I’ve learned if one wishes to maintain a good mystery, one must develop and maintain characters’ relationships with the reader. That is, the character must never be so vague or general that the reader doesn’t grasp his or her essence. Think of it this way: to have a good mystery, one must first ground the reader in something tangible. Set up a timeframe, get characters talking about it through their own eyes, and the mystery gets to be mysterious.
Just the way I like it.
Writing as passion.
I’d rather just write.
Maybe I don’t know how to organize my time, but the way I see it there isn’t enough time to organize. Either way, another semester has started, and I’m already in the thick of it. And characters are left trapped on the page.
The Red Man is left in his red jumpsuit and red ball cap standing on his roof waving at Jonathan as drives to work, his car filling with worship songs.

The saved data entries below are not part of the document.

-- ==== Sys2Proof/Machine/Dispatch.lean ====
section
/-!
DEFINITION. The meaning of each instruction, one arm for each constructor.
-/

namespace Sys2Proof.Machine

def exec (i : Instr) (s : State) : Host.Outcome State Fault Refusal :=
  match i with
  | .nop => Sys2Proof.Machine.execNop s
  | .goto target => Sys2Proof.Machine.execGoto target s
  | .ret => Sys2Proof.Machine.execReturn s
  | .retfie => Sys2Proof.Machine.execRetfie s
  | .bra slit16 => Sys2Proof.Machine.execBra slit16 s
  | .disi lit14 => Sys2Proof.Machine.execDisi lit14 s
  | .reset => Sys2Proof.Machine.execReset s
  | .pwrsav mode => Sys2Proof.Machine.execPwrsav mode s

end Sys2Proof.Machine
end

I call this static motion.
Another character’s thoughts exist only in my head: I’m left with no choice but to plan my sleepless existence. The girl I loved, the girl who left me, she showed up in my doorway in the middle of the night. I saw her like you see yourself in the mirror. She appeared to me as the ghost image of herself. Yet my eyes saw her physical, material body. Yet she was only there, up in my head.
I call this borrowed consciousness. His thoughts stumbling around in my head. Doesn’t seem fair.
What’s worse is the collaborative efforts that are now pending: one focuses on a stripper, the other a prostitute. (That realization is striking.) Don’t worry; the stories are about so much more. And in Amelia’s defense, she doesn’t stay a stripper for long. As for Veronica, her story is a satire about what we find ourselves settling for. They have stories to tell just like anyone else.
I love the openness, the ambiguity, the mystery, the playfulness that comes with creating characters.
In my only published (and award-winning!) story, Cursed, the interpretation of the main character/narrator varies depending on who reads it. The gender of the character, it turned out, was left undefined. It took my gracious and beautiful editor to see this. (Oh, the power of other eyes on one’s work! Truly, the more people who read your writing, the better it will become. This is a fact that I will always hold to.)
I didn’t leave the gender open deliberately. Though, when I realized I did, I teased it a bit, played with it, and added a thing or two that might suggest a thing or two about the character.
This, creating characters, is one of the great joys of storytelling. You can do anything.